Age Analysis of Selected Elements

The three newly described Mariner elements from L. borealis as well as the five novel nhATs from N. humeralis appear to be lineage specific and have been active in the relatively recent past (table 4). The age estimate (average 8.5 Myr) for Mariner2_Ml suggests it would be specific to Myotis, yet it was identifiable via BlastN analysis in all vesper 454 data sets. These contrasting results were further investigated by determining the activity periods of Mariner2_Ml in each taxon. Due to limited copy numbers in the 454 data, all RepeatMasker hits were used (instead of only hits within 90% length of the query, as for table 4). Average age estimates were as follows: M. austroriparius 11 Myr (N = 40), P. subflavus 16 Myr (N = 21), C. rafinesquii 17 Myr (N = 68), N. humeralis 19 Myr (N = 17), and L. borealis 23 Myr (N = 44). These estimates suggest activity of Mariner2_Ml in each taxon following the split from Myotis 32 Ma (fig. 1). Several Helitrons appear to predate the divergence of the five vespertilionid taxa, with the oldest having been active roughly 51 (nHeliBat2_Ps) and 55 (nHeliBat1_Cr) Ma. BlastN analysis supported the presence of similar fragments (E value ≤ −65) of both TEs in all but the outgroup, A. lituratus, suggesting further evidence that at least the Helitron phase of the Class II invasion began in the common ancestor of vesper bats (Thomas et al. 2011). As would be expected for mammals, Class I elements dominated the TE landscape for all six taxa (fig. 2, table 5). The highest LINE content (nearly 15% of the genome) was observed in the phyllostomid, A. lituratus. This was accompanied by the lowest SINE complement (3%). Nycticeius humeralis exhibited the reverse situation with decreased LINE content (7%) alongside elevated SINE levels (6%), revealing an inverse relationship between the full-length LINEs and the nonautonomous SINEs (r = −0.90809, all six taxa). The contribution of LTRs across all taxa was low, roughly 1.0% or lower. Finally as with M. lucifugus, elevated Class II levels were observed for the five vespertilionids (ranging from 3% in L. borealis to 5% in P. subflavus), but not for the phyllostomid bat (<1% in A. lituratus). A broader examination of genome-wide TE relationships is depicted between Class I and Class II elements in figure 3 (r = −0.84632, P = 0.03361).

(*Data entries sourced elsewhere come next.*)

/-- R213, R214, R433: SYSRD reads the selected value, and CLOCK the core clocks since the core left reset, those
for which its block was idle not among them, or wafer time in ns. -/
def Obligations.SystemValues : Prop :=
  ∀ (s : State) (g : Gang) (i : Instr) (op : Op) (x : Ext) (len : Nat),
    i.simt = some (op, x, len) → Issuing s g op x len → op ∈ ([.sysrd, .clock] : List Op) →
    ∃ t, exec i s = .next t ∧ Lanes s t g x (fun u th =>
      let c := s.coreOf u.sid
      match op with
      | .sysrd => th.setXs x.d.toNat 1 (match x.imm.toNat with
        | 0 => u.lane
        | 1 => u.squad
        | 2 => u.squad * (s.launchOf u).width + u.lane
        | 3 => (s.team u.team).number
        | 4 => c
        | 5 => c / 96
        | 6 => c / 8 % 12
        | 7 => c % 8
        | _ => (s.thread u).depth)
      | _ => th.setXs x.d.toNat 2 (if x.sub = 0 then
          s.clock - ((s.site (siteOf g.core)).block (blockOf g.core)).born else (s.tick + s.timeBase) / 8)) (g.nextPc len)

/-- R201, R202, R203, R31: CALL and CALLI complete in both forms (call, callExt, calli, calliExt): exec answers a
next state for every gang whose active lanes have a depth below the launch's and a good target. Each of them stores
the return address at the entry of the call depth in its call stack, adds one to the depth and goes on at the target;
the others go on behind the instruction. No byte outside those entries changes, and the entry of a lane that
issues alone holds the return address. At full depth each active lane traps CALL_STACK_OVERFLOW at the
instruction, and nothing is stored; that a bad literal is looked at first is the model's choice (log entry 52). -/
def Obligations.Calls : Prop :=
  ∀ (s : State) (g : Gang) (i : Instr) (op : Op) (x : Ext) (len : Nat), i.simt = some (op, x, len) →
    Issuing s g op x len → op ∈ ([.call, .calli] : List Op) → s.memoriesWf →
    (∀ m ∈ g.members, (s.thread m.2).status = .ready) →
    (∀ v, op = .call → x.lit = some v → v.toNat % 4 = 0) →
    (op = .calli → ∀ m ∈ g.members, laneActive x (s.thread m.2) = true →
      ((s.thread m.2).xp x.a.toNat).toNat < 2 ^ 52 ∧ ((s.thread m.2).xp x.a.toNat).toNat % 4 = 0) →
    let target := fun u => if op = .call then g.pc + x.lit.getD (x.imm.signExtend 64 * 4)
      else (s.thread u).xp x.a.toNat
    let entry := fun u => s.stackLoc u (s.thread u).depth
    ((∀ m ∈ g.members, laneActive x (s.thread m.2) = true → (s.thread m.2).depth < (s.launchOf m.2).depth ∧
        s.badLoc m.2.team (entry m.2) 8 = false) → ∃ t, exec i s = .next t ∧
      (∀ m ∈ g.members, laneActive x (s.thread m.2) = true → t.thread m.2 =
        { ((s.thread m.2).stepped s.clock).at_ (target m.2) with depth := (s.thread m.2).depth + 1 }) ∧
      (∀ m ∈ g.members, laneActive x (s.thread m.2) = false →
        t.thread m.2 = ((s.thread m.2).stepped s.clock).at_ (g.nextPc len)) ∧
      (∀ a, t.mem.get a = s.mem.get a) ∧
      (∀ n h a, h < 2 → (∀ u ∈ activeOf s g x, ∀ o, u.team = n → entry u = .scr h o → a < o ∨ o + 8 ≤ a) →
        ((t.team n).scratch h).get a = ((s.team n).scratch h).get a)) ∧
    (∀ u, Sole s g op x len u → (s.thread u).depth < (s.launchOf u).depth →
      s.badLoc u.team (entry u) 8 = false → ∃ t, exec i s = .next t ∧
        Settled ((((s.issuing u).threadWrite u (entry u) 8 (g.nextPc len).toNat).modThread u fun th =>
          { th with depth := th.depth + 1 }).goto u (target u)) t ∧
        Stores s t (s.lastAt u (entry u) 8) u.team (entry u) 8 (g.nextPc len).toNat) ∧
    ((∀ m ∈ g.members, laneActive x (s.thread m.2) = true → (s.launchOf m.2).depth ≤ (s.thread m.2).depth) →
      ∃ t, exec i s = .next t ∧ NoStore s t ∧ ∀ m ∈ g.members, (t.thread m.2).regs = (s.thread m.2).regs ∧
        (t.thread m.2).depth = (s.thread m.2).depth ∧
        (laneActive x (s.thread m.2) = true → (t.thread m.2).status = .trapped ∧
          (t.thread m.2).trapCause = 0x0C#32 ∧ (t.thread m.2).resume = g.pc) ∧
        (laneActive x (s.thread m.2) = false → (t.thread m.2).pc = g.nextPc len))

Genome representation of the TE classes. The inclusion of outgroup Artibeus suggests elevated DNA transposon activity is limited to the vesper taxa, while other aspects of their repetitive landscapes differ within the family.

Table 5

Genome Representation Determined Using RepeatMasker and a Custom Repeat Library Compiled for Each Taxon

	Non-LTR/LINE (%)	Non-LTR/SINE (%)	ERV/LTR (%)	Total Class I (%)	Total Class II (%)
Artibeus lituratus	14.83	2.90	0.93	18.66	0.38
Lasiurus borealis	11.74	4.02	0.42	16.18	2.56
Corynorhinus rafinesquii	11.93	3.91	0.97	16.81	3.12
Nycticeius humeralis	7.16	6.04	1.02	14.22	3.11
Myotis austroriparius	8.46	4.48	0.53	13.48	3.52
Perimyotis subflavus	9.33	4.18	0.69	14.20	4.45

NOTE.—Primary Class I repeat types are shown, and final two columns depict Class I versus Class II content.

Correlation of Class I and Class II TE activity. Initial data suggest that TE activity may be inversely related between the two classes such that higher Class II genome representation is accompanied by a decrease in Class I content (r = −0.85, P < 0.05).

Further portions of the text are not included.